CS 128 Classroom

Reliable GitHub repository management solution addressing GitHub Classroom limitations

Status: In ProductionDuration: Fall 2025 - Present

The Problem We Solve

GitHub Classroom suffers from a critical reliability flaw that disrupts large-scale programming education. Students successfully accept assignments and repositories are created, but their access invitations become invalidated almost immediately.

This creates a frustrating scenario: repositories exist but remain inaccessible. Instructors can see pending invitations in their dashboard, but students cannot accept them. Even resending invitations fails to restore access.

The only recourse is deleting student repositories and forcing re-acceptance—a time-consuming process that doesn’t always work and scales poorly for courses with hundreds of students.

For CS 128, serving hundreds of students each semester, this bug transforms what should be seamless assignment distribution into a constant source of technical support requests, diverting valuable instructional time from programming education to troubleshooting access issues.

Our Solution

CS 128 Classroom eliminates GitHub Classroom’s reliability problems through direct API integration. Rather than relying on GitHub’s problematic invitation system, we manage repository access directly.

Students authenticate using our existing CS128 identity service and immediately accept assignments. This triggers automatic creation of private repositories with immediate, stable access permissions—no invitations required.

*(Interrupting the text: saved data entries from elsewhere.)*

-- ==== Sys2Proof/Proofs/PortEvents.lean ====
section
/-!
SUPPORT. What happens at the ports and flows of the fabric without a command of the host (chapter 12, R334 and R344 to
R348): the branch that each event takes under its guards.
-/
namespace Sys2Proof.Machine

/-! ## Pauses (R348) -/

section Pause
variable {port : BitVec 4} {s : State}

theorem execPauseFrameReceive_honoured (enable : Byte) (times : List W16) :
    let p := port.toNat
    portMode s p = 2 → inService s p = true →
    execPauseFrameReceive port enable times s = .next (
      let t := bump s (cFab p 0x150)
      let o := portOf t p
      let on := enable.toNat &&& field (portCfg t p) 15 8
      let m := (maskBits 8 on).foldl (fun m q =>
        if (times.getD q 0).toNat = 0 then m &&& (255 ^^^ 2 ^ q) else m ||| 2 ^ q) o.paused
      pumpPort p (setPort t p { o with
        paused := m
        pause := (maskBits 8 (on &&& m)).foldl (fun l q => sput (0, 0) l q
          (if o.paused.testBit q then (sget (0, 0) o.pause q).1 else nsOf t, nsOf t + pauseNs t p (times.getD q 0).toNat))
          o.pause })) := by
  intro p hmode hserv
  exact congrArg Host.Outcome.next (if_neg (by simp [p, hmode, hserv]))

variable {prio : BitVec 3} (hpaused : (portOf s port.toNat).paused.testBit prio.toNat = true)
include hpaused

theorem execPauseTimeExpiry_over (hend : (sget (0, 0) (portOf s port.toNat).pause prio.toNat).2 ≤ nsOf s) :
    execPauseTimeExpiry port prio s = .next (pumpPort port.toNat (setPort s port.toNat { portOf s port.toNat with
      paused := (portOf s port.toNat).paused ^^^ 2 ^ prio.toNat })) :=
  congrArg Host.Outcome.next (if_neg (by simp [hpaused, hend]))

/-- A priority paused for longer than the watchdog allows takes its port down. -/
theorem execPauseWatchdogExpiry_fault (hserv : inService s port.toNat = true)
    (hwd : field (portCfg s port.toNat) 7 0 ≠ 0)
    (hlong : (sget (0, 0) (portOf s port.toNat).pause prio.toNat).1 + field (portCfg s port.toNat) 7 0 * 50000 ≤ nsOf s) :
    execPauseWatchdogExpiry port prio s = .next (excludeAllUnreachable
      (stayDown port.toNat (portDown port.toNat 5 (bump s (cFab port.toNat 0x158))))) :=
  congrArg Host.Outcome.next (if_neg (by simp [hpaused, hserv, hwd, hlong]))

end Pause

/-! ## Lanes and training (R334, R347) -/

section Lanes
variable {port : BitVec 4} {s : State}

/-- The port is a native one at full width that may run on half of its lanes. -/
def mayHalve (s : State) (p : Nat) : Prop :=
  (portOf s p).state = 2 ∧ portNative s p = true ∧ flag (portCfg s p) 29 = true

theorem mayHalve_iff (s : State) (p : Nat) :
    ((portOf s p).state = 2 && portNative s p && flag (portCfg s p) 29) = true ↔ mayHalve s p := by
  simp only [mayHalve, Bool.and_eq_true, decide_eq_true_eq, and_assoc]

/-- The half of the lanes without the failed one trains again. -/
theorem execLaneFail_halved {lane : BitVec 2} (hserv : inService s port.toNat = true)
    (hlane : (portOf s port.toNat).lanes.testBit lane.toNat = true) (hhalf : mayHalve s port.toNat) :
    execLaneFail port lane s = .next (
      let t := portDown port.toNat 1 (bump s (cFab port.toNat 0x168))
      excludeAllUnreachable (setPort t port.toNat { portOf t port.toNat with
        lanes := if lane.toNat < 2 then 12 else 3 })) := by
  have hlanes : ¬(!inService s port.toNat || !(portOf s port.toNat).lanes.testBit lane.toNat) = true := by
    simp [hserv, hlane]
  refine congrArg Host.Outcome.next ((if_neg hlanes).trans (congrArg excludeAllUnreachable ?_))
  exact if_pos ((mayHalve_iff s port.toNat).mpr hhalf)

/-- Any other port stays down. -/
theorem execLaneFail_down {lane : BitVec 2} (hserv : inService s port.toNat = true)
    (hlane : (portOf s port.toNat).lanes.testBit lane.toNat = true) (hhalf : ¬mayHalve s port.toNat) :
    execLaneFail port lane s = .next (
      let t := stayDown port.toNat (portDown port.toNat 0 (bump s (cFab port.toNat 0x168)))
      excludeAllUnreachable (setPort t port.toNat { portOf t port.toNat with lanes := 0 })) := by
  have hlanes : ¬(!inService s port.toNat || !(portOf s port.toNat).lanes.testBit lane.toNat) = true := by
    simp [hserv, hlane]
  refine congrArg Host.Outcome.next ((if_neg hlanes).trans (congrArg excludeAllUnreachable ?_))
  exact if_neg (mt (mayHalve_iff s port.toNat).mp hhalf)

/-- Four lanes that a port out of service may train: the port has main power, a mode, no critical heat and no fault, and
no lane fault has left it two lanes. -/
def mayTrain (s : State) (p : Nat) : Prop :=
  p < 12 ∧ portMode s p ≠ 0 ∧ s.pwr.stage = 5 ∧ (sget (0, 0) s.pwr.temps (9 + p)).2 ≠ 3 ∧ inService s p = false ∧
    (portOf s p).dead = false ∧ ((portOf s p).lanes = 0 ∨ (portOf s p).lanes = 15)

/-- Training on four lanes waits for the credits of a direct port's far end, and else puts the port in service. -/
theorem execPortTrainingComplete_full (hmay : mayTrain s port.toNat) (credits : Bool) (peer : W16) :
    let p := port.toNat
    let m := portMode s p
    execPortTrainingComplete port 15 credits peer s = .next (
      if m = 1 && !credits then setPort s p { portOf s p with state := 1, lanes := 15, since := nsOf s }
      else setPath p TimePath.init (forgivePort p (setPort s p { portOf s p with
        state := 2, lanes := 15, native := decide (m = 1), peer := if m = 1 then peer.toNat else 0xFFFF
        used := 0, owed := 0, capped := false }))) := by
  -- four lanes are no half of a port, so it trains as a whole
  obtain ⟨hp, hmode, hstage, htemp, hserv, hdead, hlanes⟩ := hmay
  simp only [execPortTrainingComplete]
  rw [if_neg (by obtain hl | hl := hlanes <;> simp [hmode, hstage, htemp, hserv, hdead, hl, Nat.not_le.mpr hp])]
  simp

theorem execLinkCreditTimeout_stays (hmode : portMode s port.toNat = 1) (hnative : (portOf s port.toNat).native = false)
    (hstate : (portOf s port.toNat).state = 1) (hlanes : (portOf s port.toNat).lanes ≠ 0)
    (hlong : (portOf s port.toNat).since + 1000000 ≤ nsOf s) :
    execLinkCreditTimeout port s = .next (bump
      (stayDown port.toNat (setPort s port.toNat { portOf s port.toNat with state := 0 })) (cFab port.toNat 0x170)) :=
  congrArg Host.Outcome.next (if_neg (by simp [hmode, hnative, hstate, hlanes, hlong]))

end Lanes

/-! ## Flows (R344, R345) -/

section Flows
variable {dst : W16} {prio : BitVec 3} {f : TxFlow} {s : State}

/-- The oldest frame has waited RTO µs: the frames go out again, on another port after two timeouts in a row, and after 16
the destination is unreachable. -/
theorem execRetransmitTimeout_due {u : Nat × Nat × List Byte} (hf : txFlow s dst.toNat prio.toNat = some f)
    (hu : f.unacked.head? = some u) (hlong : f.at' + field (getReg s fabBase) 9 4 * 1000 ≤ nsOf s) :
    let d := dst.toNat
    let q := prio.toNat
    let g := { f with touts := f.touts + 1, allTouts := f.allTouts + 1 }
    let t := setTx (bump s (cFab f.port 0x148)) d q (some g)
    execRetransmitTimeout dst prio s = .next (excludeAllUnreachable (
      if 16 ≤ g.allTouts then makeUnreachable d t
      else if 2 ≤ g.touts then repinFlow d q (setTx t d q (some { g with bad := g.bad ++ [g.port] }))
      else resendFrom d q u.1 t)) := by
  intro d q g t
  simp only [execRetransmitTimeout, hf]
  split
  next hnil => simp [hnil] at hu
  next v vs hcons =>
    obtain rfl : v = u := by simpa [hcons] using hu
    exact congrArg Host.Outcome.next (if_neg (Nat.not_lt.mpr hlong))

/-- A flow idle for 1 ms is closed at its far end, and goes at once unless it carried the frame that closes it. -/
theorem execFlowIdleTimeout_idle (hf : txFlow s dst.toNat prio.toNat = some f) (hidle : f.unacked = [])
    (hlong : f.at' + 1000000 ≤ nsOf s) :
    execFlowIdleTimeout dst prio s = .next (
      let t := sendCtrl dst.toNat 0 4 0 [BitVec.ofNat 8 prio.toNat] s
      if prio.toNat = 7 then
        ((txFlow t dst.toNat 7).map fun g => setTx t dst.toNat 7 (some { g with closing := true })).getD t
      else setTx t dst.toNat prio.toNat none) := by
  simp only [execFlowIdleTimeout, hf, hidle, Nat.not_lt.mpr hlong, List.isEmpty_nil, Bool.not_true, decide_false,
    Bool.or_self, Bool.false_eq_true, if_false]
  cases txFlow (sendCtrl dst.toNat 0 4 0 [BitVec.ofNat 8 prio.toNat] s) dst.toNat 7 <;> rfl

theorem execAckTimer_owed {src : W16} {r : RxFlow} (hr : rxFlow s src.toNat prio.toNat = some r) (hn : r.unackd ≠ 0) :
    execAckTimer src prio s = .next (sendAck src.toNat prio.toNat r.expect
      (setRx s src.toNat prio.toNat (some { r with unackd := 0 }))) := by
  simp only [execAckTimer, hr, hn, if_false]

end Flows

/-! ## Probes (R345) -/

section Probe
variable {dst : W16} {s : State}

/-- The state in which a probe of `d` goes out: the next one is due 1 ms later. -/
def probing (d : Nat) (s : State) : State :=
  { s with fab := { s.fab with probe := sput 0 s.fab.probe d (nsOf s + 1000000) } }

variable (hun : s.fab.unreach.contains dst.toNat = true) (hfilter : withheld s dst.toNat = false)
  (hdue : sget 0 s.fab.probe dst.toNat ≤ nsOf s)
include hun hfilter hdue

/-- Without a control flow to the destination a new frame goes out, where some port leads there. -/
theorem execUnreachableProbe_new (hnone : (txFlow (probing dst.toNat s) dst.toNat 7).map TxFlow.unacked = none)
    (hpin : (pinPort (probing dst.toNat s) dst.toNat 7 []).isSome = true) :
    execUnreachableProbe dst s = .next (sendFlow
      { kind := 7, prio := 7, last := false, dst := dst.toNat, handle := 0, addr := 0, seq := 0, fmt := 0, idx := 0 } 0
      [4, 0, 0, 0] (probing dst.toNat s)).2 := by
  rw [probing] at hnone hpin ⊢
  have hport := Option.isNone_eq_false_iff.mpr hpin
  simp only [execUnreachableProbe, hun, hfilter, Nat.not_lt.mpr hdue, hnone, hport, Bool.not_true, decide_false,
    Bool.or_self, Bool.false_eq_true, if_false]

/-- A control frame that still waits for its acknowledgement is sent again. -/
theorem execUnreachableProbe_again {f : TxFlow} {u : Nat × Nat × List Byte} {us : List (Nat × Nat × List Byte)}
    (hf : txFlow (probing dst.toNat s) dst.toNat 7 = some f) (hus : f.unacked = u :: us) :
    execUnreachableProbe dst s = .next (resendFrom dst.toNat 7 u.1 (probing dst.toNat s)) := by
  rw [probing] at hf ⊢
  simp only [execUnreachableProbe, hun, hfilter, Nat.not_lt.mpr hdue, hf, hus, Option.map_some, Bool.not_true,
    decide_false, Bool.or_self, Bool.false_eq_true, if_false]

end Probe

/-! ## The obligation -/

/-- Settles O48: under the guards of each event its command takes the branch stated above. -/
theorem portEvents : Obligations.PortEvents := by
  unfold Obligations.PortEvents
  refine ⟨?pause, ?pauseOver, ?watchdog, ?lane, ?training, ?credits, ?retransmit, ?idle, ?ack, ?probe⟩
  case pause => exact fun port enable times s hmode hserv => execPauseFrameReceive_honoured enable times hmode hserv
  case pauseOver => exact fun port prio s hpaused hend => execPauseTimeExpiry_over hpaused hend
  case watchdog =>
    exact fun port prio s hpaused hserv hwd hlong => execPauseWatchdogExpiry_fault hpaused hserv hwd hlong
  case lane =>
    intro port lane s p half hserv hlane
    exact ⟨execLaneFail_halved hserv hlane, execLaneFail_down hserv hlane⟩
  case training =>
    intro port credits peer s p m hp hmode hstage htemp hserv hdead hlanes
    have hfull := execPortTrainingComplete_full ⟨hp, hmode, hstage, htemp, hserv, hdead, hlanes⟩ credits peer
    constructor
    · intro hcredits
      have hgo : ¬(m = 1 && !credits) = true := by
        simpa using hcredits
      exact hfull.trans (congrArg Host.Outcome.next (if_neg hgo))
    · intro hm hcredits
      have hwait : (m = 1 && !credits) = true := by simp [hm, hcredits]
      exact hfull.trans (congrArg Host.Outcome.next (if_pos hwait))
  case credits =>
    exact fun port s hmode hnative hstate hlanes hlong =>
      execLinkCreditTimeout_stays hmode hnative hstate hlanes hlong
  case retransmit => exact fun dst prio f u s hf hu hlong => execRetransmitTimeout_due hf hu hlong
  case idle =>
    intro dst prio f s hf hidle hlong t
    have hclose := execFlowIdleTimeout_idle hf hidle hlong
    constructor
    · exact fun hq => hclose.trans (congrArg Host.Outcome.next (if_neg hq))
    · intro g hq hg
      have hflow : ((txFlow t dst.toNat 7).map fun g => setTx t dst.toNat 7 (some { g with closing := true })).getD t =
          setTx t dst.toNat 7 (some { g with closing := true }) := by rw [hg]; rfl
      exact hclose.trans (congrArg Host.Outcome.next ((if_pos hq).trans hflow))
  case ack => exact fun src prio r s hr hn => execAckTimer_owed hr hn
  case probe =>
    intro dst s d t hun hfilter hdue
    exact ⟨execUnreachableProbe_new hun hfilter hdue, fun f u us => execUnreachableProbe_again hun hfilter hdue⟩

end Sys2Proof.Machine
end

By bypassing GitHub Classroom’s invitation mechanism entirely, we ensure students gain immediate read-write access to their repositories without the delays, failures, and administrative overhead that plagued our previous workflow.

Technical Implementation

The platform is built with Node.js and integrates directly with GitHub’s API to manage:

  • Repository creation
  • Permission management
  • Student access control

Authentication is handled through OAuth2 using our existing CS128 identity infrastructure, ensuring seamless integration with the course ecosystem.

Key Technical Features

  • Automated repository creation from instructor templates
  • Direct collaborator management via the GitHub API (bypassing invitations)
  • Assignment categories for organizational flexibility
  • Student repository lookup and management tools
  • Publishing controls with release and due dates
  • Real-time assignment acceptance tracking
  • Comprehensive error handling and retry logic
  • Role-based access control for students and instructors

Educational Impact

As of Fall 2025, the platform has successfully served 500+ students and created thousands of repositories without any invitation failures.

Students can now accept assignments and begin coding immediately, rather than encountering access issues that require instructor intervention.

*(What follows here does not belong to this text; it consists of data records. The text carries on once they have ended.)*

-- ==== Sys2Proof/Proofs/WithinStep.lean ====
section
/-!
SUPPORT. What checkpoints, step control and line time may change.
-/

-- Many short proofs: elaborated in turn, so that they do not wait in a thread each for the kernel's check.
set_option Elab.async false

namespace Sys2Proof.Machine

variable {ps : List Part} {s₀ s : State}

/-! ## Checkpoints and repair -/

theorem within_npxEvent {ev site : Nat} (hs : Within ps s₀ s) (hp : [.regs] ⊆ ps := by decide) :
    Within ps s₀ (npxEvent ev site s) := by
  refine hs.step hp ?_
  unfold npxEvent
  exact .ite .rfl (within_setReg .rfl)

theorem within_sendSector {j k : Nat} {data : List Byte} (hs : Within ps s₀ s)
    (hp : frameParts ⊆ ps := by decide) : Within ps s₀ (sendSector j k data s) :=
  within_sendFrame hs hp

theorem within_kCkptConfig {h : CmdHdr} (hs : Within ps s₀ s) (hp : [.ck] ⊆ ps := by decide) :
    Within ps s₀ (kCkptConfig h s).s := by
  refine hs.step hp ?_
  unfold kCkptConfig
  refine .iteRes (within_kFail .rfl) (.iteRes (within_kFail .rfl) (.iteRes (within_kFail .rfl) ?_))
  split
  · exact within_kFail .rfl
  · exact .iteRes
      (within_kFail .rfl)
      (.iteRes (within_kFail .rfl) (.iteRes (within_kFail .rfl) (within_kOk (.ck .rfl))))

theorem within_kCkptQuery {h : CmdHdr} {buf : Buf} (hs : Within ps s₀ s) (hp : [.ctr, .out] ⊆ ps := by decide) :
    Within ps s₀ (kCkptQuery h buf s).s := by
  refine hs.step hp ?_
  unfold kCkptQuery
  exact within_withBuf (within_deliver (fun _ => .rfl) .rfl) .rfl

theorem within_kReplicaRepairNameSource {h : CmdHdr} (hs : Within ps s₀ s) (hp : [.ck] ⊆ ps := by decide) :
    Within ps s₀ (kReplicaRepairNameSource h s).s := by
  refine hs.step hp ?_
  unfold kReplicaRepairNameSource
  refine .iteRes (within_kFail .rfl) (.iteRes (within_kFail .rfl) ?_)
  split
  · exact within_kFail .rfl
  · exact within_kOk (.ck .rfl)

/-! ## Step control -/

theorem within_setStp {f : StepCtl → StepCtl} (hs : Within ps s₀ s) (hp : [.stp] ⊆ ps := by decide) :
    Within ps s₀ (setStp f s) := hs.stp hp

theorem within_postStepEnd {outcome : Nat} (hs : Within ps s₀ s) (hp : [.ctr, .out, .host, .stp] ⊆ ps := by decide) :
    Within ps s₀ (postStepEnd outcome s) := by
  refine hs.step hp ?_
  unfold postStepEnd
  refine within_setStp ?_
  split
  · refine within_postReply ?_
    split
    · exact within_postReply .rfl
    · exact .rfl
  · split
    · exact within_postReply .rfl
    · exact .rfl

theorem within_discardSeeds (hs : Within ps s₀ s) (hp : [.tiles, .tensors, .cbl] ⊆ ps := by decide) :
    Within ps s₀ (discardSeeds s) := by
  refine hs.step hp ?_
  unfold discardSeeds
  exact .update .rfl

theorem within_sendAborts (hs : Within ps s₀ s) (hp : [.course] ⊆ ps := by decide) : Within ps s₀ (sendAborts s) := by
  refine hs.step hp ?_
  unfold sendAborts
  exact .foldl (fun _ _ => within_sendToken .rfl) .rfl

theorem within_endStep {outcome : Nat} (hs : Within ps s₀ s)
    (hp : memoryParts.append [.course, .out, .host, .tiles, .tensors, .stp] ⊆ ps := by decide) :
    Within ps s₀ (endStep outcome s) := by
  refine hs.step hp ?_
  unfold endStep
  exact within_postStepEnd
    (within_bump (within_setStp (within_writeRecord (within_discardSeeds (within_sendAborts .rfl)))))

theorem within_kStepQuery {h : CmdHdr} {buf : Buf} (hs : Within ps s₀ s) (hp : [.ctr, .out] ⊆ ps := by decide) :
    Within ps s₀ (kStepQuery h buf s).s := by
  refine hs.step hp ?_
  unfold kStepQuery
  exact within_withBuf (within_deliver (fun _ => .rfl) .rfl) .rfl

theorem within_kTensorScale {_h : CmdHdr} {tid : W16} {margin hostScale : W32} {depth flags : Byte}
    (hs : Within ps s₀ s) (hp : [.tensors] ⊆ ps := by decide) :
    Within ps s₀ (kTensorScale _h tid margin hostScale depth flags s).s := by
  refine hs.step hp ?_
  unfold kTensorScale
  exact .iteRes
    (within_kFail .rfl)
    (.iteRes (within_kFail .rfl) (.iteRes (within_kFail .rfl) (within_kOk (within_setTensor .rfl))))

theorem within_kTensorRead {h : CmdHdr} {first n : W16} {buf : Buf} (hs : Within ps s₀ s)
    (hp : [.ctr, .out, .tensors] ⊆ ps := by decide) : Within ps s₀ (kTensorRead h first n buf s).s := by
  refine hs.step hp ?_
  unfold kTensorRead
  exact within_withBuf (within_deliver (fun _ => .foldl (fun _ _ => within_setTensor .rfl) .rfl) .rfl) .rfl

theorem within_tryCheck (hs : Within ps s₀ s) (hp : [.out, .stp, .fab] ⊆ ps := by decide) :
    Within ps s₀ (tryCheck s) := by
  refine hs.step hp ?_
  unfold tryCheck
  split
  · exact .ite (within_startSmall (within_setStp .rfl)) .rfl
  · exact .rfl

theorem within_reduceAll (hs : Within ps s₀ s) (hp : accessParts ⊆ ps := by decide) : Within ps s₀ (reduceAll s) := by
  refine hs.step hp ?_
  unfold reduceAll
  exact .foldl (fun _ _ => .foldl (fun _ _ => within_reduceBlock .rfl) .rfl) .rfl

theorem within_collectRows (hs : Within ps s₀ s) (hp : accessParts ⊆ ps := by decide) :
    Within ps s₀ (collectRows s).2 := by
  refine hs.step hp ?_
  unfold collectRows
  exact .foldlSnd (fun _ _ => within_readDev .rfl) .rfl

theorem within_fixItems (hs : Within ps s₀ s)
    (hp : accessParts.append [.stp] ⊆ ps := by decide) :
    Within ps s₀ (fixItems s) := by
  refine hs.step hp ?_
  unfold fixItems
  exact within_setStp (within_collectRows .rfl)

theorem within_excludeAbsent (hs : Within ps s₀ s) (hp : [.regs, .ctr] ⊆ ps := by decide) :
    Within ps s₀ (excludeAbsent s) := by
  refine hs.step hp ?_
  unfold excludeAbsent
  exact .foldl (fun _ _ => .ite .rfl (within_colEvent (within_bump .rfl))) .rfl

theorem within_joinCommit (hs : Within ps s₀ s)
    (hp : accessParts.append [.regs, .out, .host, .tensors, .stp, .fab] ⊆ ps := by decide) :
    Within ps s₀ (joinCommit s) := by
  refine hs.step hp ?_
  unfold joinCommit
  exact .ite
    (within_endStep .rfl)
    (within_startSmall (.ite
      (within_excludeAbsent (within_fixItems (within_setStp .rfl)))
      (within_fixItems (within_setStp .rfl))))

theorem within_tryCommit (hs : Within ps s₀ s)
    (hp : accessParts.append [.regs, .out, .host, .tensors, .stp, .fab] ⊆ ps := by decide) :
    Within ps s₀ (tryCommit s) := by
  refine hs.step hp ?_
  unfold tryCommit
  exact .ite (within_joinCommit .rfl) .rfl

theorem within_kStepResume {h : CmdHdr} {step : W64} (hs : Within ps s₀ s)
    (hp : accessParts.append [.regs, .out, .host, .tensors, .stp, .fab] ⊆ ps := by decide) :
    Within ps s₀ (kStepResume h step s).s := by
  refine hs.step hp ?_
  unfold kStepResume
  exact .iteRes
    (within_kFail .rfl)
    (.iteRes
      (within_kFail .rfl)
      (.iteRes
        (within_kFail .rfl)
        (.iteRes
          (within_kFail .rfl)
          (.iteRes
            (within_kFail .rfl)
            (within_kDefer (within_joinCommit (within_writeRecord (within_setStp .rfl))))))))

/-! ## Line time and budgets -/

theorem within_touchCfg (hs : Within ps s₀ s) (hp : [.cfg] ⊆ ps := by decide) : Within ps s₀ (touchCfg s) := hs.cfg hp

theorem within_setPath {p : Nat} {v : TimePath} (hs : Within ps s₀ s) (hp : [.tm] ⊆ ps := by decide) :
    Within ps s₀ (setPath p v s) := hs.tm hp

theorem within_enterHoldover (hs : Within ps s₀ s) (hp : [.ctr, .out, .host, .tm] ⊆ ps := by decide) :
    Within ps s₀ (enterHoldover s) := by
  refine hs.step hp ?_
  unfold enterHoldover
  exact .ite (within_postEvent (within_bump (.tm .rfl))) .rfl

theorem within_correct {off : ℤ} (hs : Within ps s₀ s) (hp : [.tm] ⊆ ps := by decide) :
    Within ps s₀ (correct off s) := by
  refine hs.step hp ?_
  unfold correct
  exact .ite (.tm .rfl) (.ite .rfl (.tm .rfl))

theorem within_timeTree (hs : Within ps s₀ s) (hp : [.ctr, .out, .host, .tm] ⊆ ps := by decide) :
    Within ps s₀ (timeTree s) := by
  refine hs.step hp ?_
  unfold timeTree
  refine .ite (.tm (.ite .rfl (within_bump .rfl))) (.ite (.tm .rfl) ?_)
  split
  · exact .ite (within_enterHoldover .rfl) (within_bump (.tm (within_enterHoldover .rfl)))
  · exact .tm (.ite .rfl (within_bump .rfl))

theorem within_followParent (hs : Within ps s₀ s) (hp : [.ctr, .out, .host, .tm] ⊆ ps := by decide) :
    Within ps s₀ (followParent s) := by
  refine hs.step hp ?_
  unfold followParent
  exact .ite (within_timeTree .rfl) (within_correct (within_timeTree .rfl))

theorem within_beginExchange {p : Nat} (hs : Within ps s₀ s) (hp : [.ctr, .out, .host, .tm] ⊆ ps := by decide) :
    Within ps s₀ (beginExchange p s) := by
  refine hs.step hp ?_
  unfold beginExchange
  exact .ite (within_followParent (within_setPath .rfl)) (within_setPath .rfl)

theorem within_sendTimeFrame {p dst : Nat} {body : List Byte} (hs : Within ps s₀ s)
    (hp : [.ctr, .out, .bud, .fab] ⊆ ps := by decide) : Within ps s₀ (sendTimeFrame p dst body s) :=
  within_transmit hs hp

theorem within_ppsFail (hs : Within ps s₀ s) (hp : [.ctr, .out, .host, .tm] ⊆ ps := by decide) :
    Within ps s₀ (ppsFail s) := by
  refine hs.step hp ?_
  unfold ppsFail
  exact .ite (.tm .rfl) (within_enterHoldover (.tm (.tm .rfl)))

theorem within_ppsAccept {sec at' : Nat} (hs : Within ps s₀ s) (hp : [.ctr, .out, .host, .tm] ⊆ ps := by decide) :
    Within ps s₀ (ppsAccept sec at' s) := by
  refine hs.step hp ?_
  unfold ppsAccept
  exact within_timeTree (within_correct (.tm .rfl))

theorem within_fireTimer {n : Nat} (hs : Within ps s₀ s) (hp : [.regs, .course] ⊆ ps := by decide) :
    Within ps s₀ (fireTimer n s) := by
  refine hs.step hp ?_
  unfold fireTimer
  exact within_sendToken (within_setReg .rfl)

theorem within_timerArmed {n : Nat} (hs : Within ps s₀ s) (hp : [.regs, .ctr, .course] ⊆ ps := by decide) :
    Within ps s₀ (timerArmed n s) := by
  refine hs.step hp ?_
  unfold timerArmed
  exact .ite (within_fireTimer (within_bump .rfl)) .rfl

theorem within_kTimeTimer {_h : CmdHdr} {timer : Byte} {ctl : W32} {expiry : W64} (hs : Within ps s₀ s)
    (hp : [.regs, .ctr, .course] ⊆ ps := by decide) : Within ps s₀ (kTimeTimer _h timer ctl expiry s).s := by
  refine hs.step hp ?_
  unfold kTimeTimer
  exact .iteRes
    (within_kFail .rfl)
    (within_kOk (within_timerArmed (within_setReg (within_setReg (within_setReg .rfl)))))

theorem within_kTimeEpoch {h : CmdHdr} {epoch ppsSecond : W64} (hs : Within ps s₀ s)
    (hp : [.regs, .cfg, .tm] ⊆ ps := by decide) : Within ps s₀ (kTimeEpoch h epoch ppsSecond s).s := by
  refine hs.step hp ?_
  unfold kTimeEpoch
  exact .iteRes
    (within_kFail .rfl)
    (.iteRes
      (within_kOk (within_touchCfg (within_setReg (within_setReg .rfl))))
      (within_kOk (.tm (within_touchCfg (within_setReg (within_setReg .rfl))))))

theorem within_kTimeQuery {h : CmdHdr} {buf : Buf} (hs : Within ps s₀ s) (hp : [.ctr, .out] ⊆ ps := by decide) :
    Within ps s₀ (kTimeQuery h buf s).s := by
  refine hs.step hp ?_
  unfold kTimeQuery
  exact within_withBuf (within_deliver (fun _ => .rfl) .rfl) .rfl

theorem within_pathsInstall {pb : List Byte} (hs : Within ps s₀ s) (hp : [.ctr, .out, .host, .tm] ⊆ ps := by decide) :
    Within ps s₀ (pathsInstall pb s) := by
  refine hs.step hp ?_
  unfold pathsInstall
  exact within_followParent (.foldl (fun _ _ => within_setPath .rfl) .rfl)

theorem within_kTimePathSet {h : CmdHdr} (hs : Within ps s₀ s) (hp : [.ctr, .out, .host, .tm] ⊆ ps := by decide) :
    Within ps s₀ (kTimePathSet h s).s := by
  refine hs.step hp ?_
  unfold kTimePathSet
  exact within_kOk (within_pathsInstall .rfl)

theorem within_kBudgetSet {h : CmdHdr} (hs : Within ps s₀ s) (hp : [.ctr, .bud] ⊆ ps := by decide) :
    Within ps s₀ (kBudgetSet h s).s := by
  refine hs.step hp ?_
  unfold kBudgetSet
  exact .iteRes
    (within_kFail (within_bump .rfl))
    (.iteRes (within_kFail (within_bump .rfl)) (within_kDefer (.bud .rfl)))

theorem within_installShares {ws : List Nat} {prof : Nat} (hs : Within ps s₀ s) (hp : [.regs] ⊆ ps := by decide) :
    Within ps s₀ (installShares ws prof s) := by
  refine hs.step hp ?_
  unfold installShares
  exact within_setReg (.foldl (fun _ _ => within_setReg .rfl) .rfl)

theorem within_applyBudget (hs : Within ps s₀ s) (hp : [.regs, .ctr, .out, .host, .bud] ⊆ ps := by decide) :
    Within ps s₀ (applyBudget s) := by
  refine hs.step hp ?_
  unfold applyBudget
  split
  · exact .rfl
  · exact .ite .rfl (within_postReply (within_installShares (.bud .rfl)))

theorem within_applyPeriod (hs : Within ps s₀ s) (hp : [.bud] ⊆ ps := by decide) : Within ps s₀ (applyPeriod s) := by
  refine hs.step hp ?_
  unfold applyPeriod
  split
  · exact .rfl
  · exact .ite .rfl (.bud .rfl)

end Sys2Proof.Machine
end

The categorized assignment system supports our diverse course structure—MPs, daily lesson activities, and recitation exercises. Publishing controls let instructors prepare assignments in advance and release them at precisely the right time. Due date tracking further helps students manage their workload effectively.

Administrative overhead has been dramatically reduced. What once required manual troubleshooting of failed invitations and repository deletions now works automatically. The ability to quickly look up a student’s repository status streamlines support and debugging, allowing instructors to focus on teaching programming concepts rather than debugging GitHub Classroom.

Reliability Results

Since deployment, we have observed zero instances of the invitation invalidation bug.

The direct API approach has proven far more reliable than GitHub Classroom’s invitation system. Additionally, comprehensive logging enables quick identification and resolution of any unexpected issues.

The only constraints encountered are GitHub’s API rate limits:

  • No more than 80 content-generating requests per minute
  • No more than 500 content-generating requests per hour

We have exceeded these limits occasionally, but the predictable nature of these constraints makes them manageable through intelligent request scheduling and batching.